Records supplied
[Start of Attachment]

theorem grewTo_placeGainRead (c : Camera) (second : Bool) (s : State) :
    s.grewTo (placeGainRead c second none s).1 := by
  unfold placeGainRead
  cases (s.cam c).load with
  | none => exact .refl s
  | some l =>
    dsimp only
    split
    next => exact (grewTo_sync s).trans (grewTo_enqueue _ _ _ _ (bumpId (sync s)))
    next => exact (grewTo_sync s).trans (grewTo_waitFor _ _ (bumpId (sync s)))

theorem grewTo_snapshotReply (s : State) : s.grewTo (snapshotReply s) := by
  unfold snapshotReply
  split
  next => exact .refl s
  next p _ =>
    have hwritten := grewTo_writeEntry (replyFields p.ticket .done 0 false false [(12, u8 p.mapLines)])
      .snapshotReply s
    generalize writeEntry _ .snapshotReply s = w at hwritten ⊢
    dsimp only
    split
    next => exact hwritten
    next => exact hwritten

theorem grewTo_snapshotPlace : ∀ (l : List (Nat × Line)) (s : State), s.grewTo (snapshotPlace l s)
  | [], s => grewTo_snapshotReply s
  | (a, x) :: l, s => by
    unfold snapshotPlace
    dsimp only
    split
    next =>
      exact ((grewTo_sync s).trans (grewTo_enqueue a (some x) .snapshotLine _ (bumpId (sync s)))).trans
        (grewTo_snapshotPlace l _)
    next => exact (grewTo_sync s).trans (grewTo_waitFor .snapshotLine _ (bumpId (sync s)))

/-- An entry that joins the queue stands behind what was queued, whatever joins later (R168). -/
theorem joined_of_grewTo {u t : State} {e : OwnEntry} (he : ∀ k, e.origin ≠ .status k)
    (h : (enqueue e.addr e.content e.origin e.id u).grewTo t) :
    u.transit.queue.map OwnEntry.fixed ++ [e] <+: t.transit.queue.map OwnEntry.fixed := by
  have hfifo := h.1
  rw [show (enqueue e.addr e.content e.origin e.id u).transit.queue = u.transit.queue ++ [e] from rfl,
    List.map_append, List.map_singleton, fixed_of_not_status he] at hfifo
  exact hfifo

/-- An entry that joined the queue is still in it (R168, R169). -/
theorem queued_of_grewTo {u t : State} {e : OwnEntry} (he : ∀ k, e.origin ≠ .status k)
    (h : (enqueue e.addr e.content e.origin e.id u).grewTo t) : e ∈ t.transit.queue :=
  queued_of_fixed (joined_of_grewTo he h) he

/-! ## The oldest waiting item (R168) -/

/-- The state with these items left waiting. -/
def State.waitRest (s : State) (rest : List WaitItem) : State :=
  { s with transit := { s.transit with wait := rest } }

theorem admitOldest_heads {a : State} {w : WaitItem} {rest : List WaitItem} {p : WaitItem → Bool}
    (hwait : a.transit.wait = w :: rest) (hplace : a.transit.queue.length < 16) (hp : p w = true) :
    admitOldest p a = joinQueue w (a.waitRest rest) := by
  unfold admitOldest
  rw [hwait]
  exact if_pos ⟨hplace, hp⟩

theorem admitOldest_stays {a : State} {p : WaitItem → Bool}
    (h : ∀ w rest, a.transit.wait = w :: rest → p w = true → 16 ≤ a.transit.queue.length) :
    admitOldest p a = a := by
  unfold admitOldest
  split
  next => rfl
  next w rest hwait =>
    refine if_neg fun hjoins => ?_
    have hfull := h w rest hwait hjoins.2
    omega

/-- The oldest waiting item joins the queue. -/
theorem exec_joins {m : Moment} {s : State} {w : WaitItem} {rest : List WaitItem}
    (hwait : (arrive m s).transit.wait = w :: rest) (hplace : (arrive m s).transit.queue.length < 16) :
    exec (.ownTrafficWaitAdmit m) s = .next (sync (joinQueue w ((arrive m s).waitRest rest))) := by
  rw [exec_ownTrafficWaitAdmit]
  exact congrArg (fun t => Host.Outcome.next (sync t)) (admitOldest_heads hwait hplace rfl)

/-! ## A status line that joins (R181) -/

/-- A write of status line `k` is queued that holds what the line shows now, and the line was composed so, or its
number has none. -/
def State.lineJoined (s : State) (id addr k : Nat) : Prop :=
  ⟨id, addr, some (statusLine k s), .status k⟩ ∈ s.transit.queue ∧
    (s.req.shown.getD k none = none ∨ s.req.shown.getD k none = some (statusLine k s))

theorem getD_set_ne {α : Type} (l : List α) (x d : α) {i j : Nat} (h : i ≠ j) :
    (l.set i x).getD j d = l.getD j d := by
  simp [List.getD_eq_getElem?_getD, List.getElem?_set_ne h]

/-- Bringing another status line up to date leaves a joined one. -/
theorem placeStatus_lineJoined {s : State} {id addr k j : Nat} (h : s.lineJoined id addr k) (hj : j ≠ k) :
    (placeStatus j s).lineJoined id addr k := by
  obtain ⟨hqueued, hshown⟩ := h
  have hline : statusLine k (placeStatus j s) = statusLine k s :=
    statusLine_congr (placeStatus_bare j s) (placeStatus_newest j s) k
  unfold State.lineJoined
  rw [hline]
  have hnew (x : Line) : (s.req.shown.set j (some x)).getD k none = s.req.shown.getD k none := getD_set_ne _ _ _ hj
  unfold placeStatus
  dsimp only
  split
  next =>
    refine ⟨List.mem_map.2 ⟨_, hqueued, ?_⟩, by rw [← hnew] at hshown; exact hshown⟩
    exact if_neg fun heq => hj (Origin.status.inj heq).symm
  next =>
    split
    next => exact ⟨hqueued, hshown⟩
    next =>
      split
      next => exact ⟨List.mem_append_left _ hqueued, by rw [← hnew] at hshown; exact hshown⟩
      next => exact ⟨hqueued, hshown⟩

theorem syncLine_lineJoined {s : State} {id addr k : Nat} (j : Nat) (h : s.lineJoined id addr k) :
    (syncLine j s).lineJoined id addr k := by
  unfold syncLine
  split
  next => exact h
  next l hl =>
    split
    next => exact h
    next hchanged =>
      refine placeStatus_lineJoined h fun hj => ?_
      subst hj
      rcases h.2 with hnone | hsame
      · rw [hnone] at hl
        exact absurd hl (by simp)
      · rw [hsame, Option.some.injEq] at hl
        exact hchanged hl.symm

theorem sync_lineJoined {s : State} {id addr k : Nat} (h : s.lineJoined id addr k) :
    (sync s).lineJoined id addr k :=
  syncLine_lineJoined 3 (syncLine_lineJoined 2 (syncLine_lineJoined 1 (syncLine_lineJoined 0 h)))

/-- A waiting status line is composed as it joins the queue (R181). -/
theorem joinQueue_status (id k : Nat) (u : State) :
    (joinQueue ⟨id, .status k⟩ u).lineJoined id (u.statusAddr k) k := by
  refine ⟨List.mem_append_right _ (List.mem_singleton_self _), ?_⟩
  show (u.req.shown.set k (some (statusLine k u))).getD k none = none ∨
    (u.req.shown.set k (some (statusLine k u))).getD k none = some (statusLine k u)
  by_cases hk : k < u.req.shown.length
  · exact .inr (by simp [List.getD_eq_getElem?_getD, hk])
  · exact .inl (by simp [List.getD_eq_getElem?_getD, hk])

/-! ## A snapshot's lines and its reply (R26) -/

/-- A write placed is queued or waits (R168). -/
theorem placeWrite_onItsWay (addr : Nat) (l : Line) (o : Origin) (s : State) :
    (∃ j, ⟨j, addr, some l, o⟩ ∈ (placeWrite addr l o s).transit.queue) ∨
      ∃ j, ⟨j, .write addr l o⟩ ∈ (placeWrite addr l o s).transit.wait := by
  unfold placeWrite
  dsimp only
  split
  next => exact .inl ⟨_, List.mem_append_right _ (List.mem_singleton_self _)⟩
  next => exact .inr ⟨_, List.mem_append_right _ (List.mem_singleton_self _)⟩

/-- An entry of the reply list of any origin is on its way to its line (R178). -/
theorem writeEntry_onItsWay (fs : Fields) {o : Origin} (s : State) (ho : ∀ k, o ≠ .status k) :
    let n := satSucc s.req.newest
    let line := compose ((0, u32 n) :: fs)
    (writeEntry fs o s).req.newest = n ∧
      ((∃ j, ⟨j, s.entryAddr n, some line, o⟩ ∈ (writeEntry fs o s).transit.queue) ∨
        ∃ j, ⟨j, .write (s.entryAddr n) line o⟩ ∈ (writeEntry fs o s).transit.wait) := by
  intro n line
  have hnumber : satSucc (sync s).req.newest = n := by rw [sync_newest]
  have haddr : (sync s).entryAddr n = s.entryAddr n := by unfold State.entryAddr; rw [sync_map]
  obtain ⟨u, hplaced, hu⟩ : ∃ u, placeEntry fs o (sync s) =
      placeWrite ((sync s).entryAddr (satSucc (sync s).req.newest))
        (compose ((0, u32 (satSucc (sync s).req.newest)) :: fs)) o u ∧
      u.req.newest = satSucc (sync s).req.newest := ⟨_, rfl, rfl⟩
  rw [hnumber, haddr] at hplaced
  rw [hnumber] at hu
  unfold writeEntry
  rw [hplaced]
  have hgrown := grewTo_sync (placeWrite (s.entryAddr n) line o u)
  refine ⟨by rw [sync_newest, placeWrite_req, hu], ?_⟩
  rcases placeWrite_onItsWay (s.entryAddr n) line o u with ⟨j, hj⟩ | ⟨j, hj⟩
  · exact .inl ⟨j, hgrown.queued hj ho⟩
  · exact .inr ⟨j, hgrown.waits hj⟩

/-! ## A verification's next record (R157) -/

/-- The held test at the record next to be read: either nothing is left, or the first record still held (R157). -/
theorem skipReused_eq {v : Verify} {limit : Nat} (h : v.next ≤ v.last) :
    let n := max v.next (limit + 1)
    (v.last < n → v.skipReused limit =
        { v with next := v.last + 1, notHeld := v.notHeld + (v.last + 1 - v.next) }) ∧
      (n ≤ v.last → v.skipReused limit = { v with next := n, notHeld := v.notHeld + (n - v.next) }) := by
  intro n
  unfold Verify.skipReused
  dsimp only
  refine ⟨fun hover => ?_, fun hheld => ?_⟩
  · have hall : min limit v.last = v.last := by omega
    rw [hall, if_pos h]
    congr 1
    omega
  · have hlimit : min limit v.last = limit := by omega
    rw [hlimit]
    split
    next hreused =>
      have hn : n = limit + 1 := by omega
      rw [hn]
      congr 1
      omega
    next hkept =>
      have hn : n = v.next := by omega
      rw [hn, Nat.sub_self]
      rfl

/-- A granted verify read ends the verification where no record is held any more (R157, R158). -/
theorem verifyAdvance_over {u : State} {v x : Verify} (grant : Option Nat) (hv : u.log.verify = some v)
    (hx : v.skipReused (u.log.appended - u.cap) = x) (hover : x.last < x.next) :
    verifyAdvance grant u =
      replyDone x.ticket false (verifyResults x) { u with log := { u.log with verify := none } } := by
  unfold verifyAdvance
  rw [hv]
  dsimp only
  rw [hx, if_pos hover]

/-- A granted verify read is that of the next record still held (R157). -/
theorem verifyAdvance_held {u : State} {v x : Verify} (id : Nat) (hv : u.log.verify = some v)
    (hx : v.skipReused (u.log.appended - u.cap) = x) (hheld : ¬ x.last < x.next) :
    verifyAdvance (some id) u = enqueue (u.recordAddr x.next) none .verifyRead id
      { u with log := { u.log with verify := some x } } := by
  unfold verifyAdvance
  rw [hv]
  dsimp only
  rw [hx, if_neg hheld]
  rfl

/-- A granted gain read is queued, and the second follows the first (R121). -/
theorem placeGainReads_granted {u : State} {w : Camera} {g : GainLoad} (second : Bool) (id : Nat)
    (hload : (u.cam w).load = some g) :
    placeGainReads w second (some id) u =
      let v := enqueue (g.addr + if second then 64 else 0) none (.gainRead w second) id u
      if second then v else (placeGainRead w true none v).1 := by
  unfold placeGainReads
  have hgranted : placeGainRead w second (some id) u =
      (enqueue (g.addr + if second then 64 else 0) none (.gainRead w second) id u, true) := by
    unfold placeGainRead
    rw [hload]
  rw [hgranted]
  cases second <;> rfl

/-- The second gain read waits where no place is free (R168). -/
theorem placeGainRead_waits {v : State} {w : Camera} {g : GainLoad} (second : Bool) (hload : (v.cam w).load = some g)
    (hfull : ¬ (sync v).transit.hasPlace = true) :
    (placeGainRead w second none v).1 = waitFor (.gainRead w second) (sync v).transit.nextId (bumpId (sync v)) := by
  unfold placeGainRead
  rw [hload]
  dsimp only
  rw [if_neg hfull]

/-- The snapshot's reply, but for the snapshot in flight, is an entry written (R26). -/
theorem snapshotReply_form {v : State} {p : Snapshot} (hp : v.vols.snapshot = some p) :
    ∃ q, snapshotReply v = setSnapshot q
      (writeEntry (doneReply p.ticket false [(12, u8 p.mapLines)]) .snapshotReply v) := by
  unfold snapshotReply
  rw [hp]
  dsimp only
  split
  next => exact ⟨_, rfl⟩
  next => exact ⟨none, rfl⟩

[End of Attachment]

Exercise description
Your answer should be the exact lines above from the one with "exact ((grewTo_sync s).trans" through the one with "rw [show (enqueue", both included, and nothing besides.

Output for this exercise
      exact ((grewTo_sync s).trans (grewTo_enqueue a (some x) .snapshotLine _ (bumpId (sync s)))).trans
        (grewTo_snapshotPlace l _)
    next => exact (grewTo_sync s).trans (grewTo_waitFor .snapshotLine _ (bumpId (sync s)))

/-- An entry that joins the queue stands behind what was queued, whatever joins later (R168). -/
theorem joined_of_grewTo {u t : State} {e : OwnEntry} (he : ∀ k, e.origin ≠ .status k)
    (h : (enqueue e.addr e.content e.origin e.id u).grewTo t) :
    u.transit.queue.map OwnEntry.fixed ++ [e] <+: t.transit.queue.map OwnEntry.fixed := by
  have hfifo := h.1
  rw [show (enqueue e.addr e.content e.origin e.id u).transit.queue = u.transit.queue ++ [e] from rfl,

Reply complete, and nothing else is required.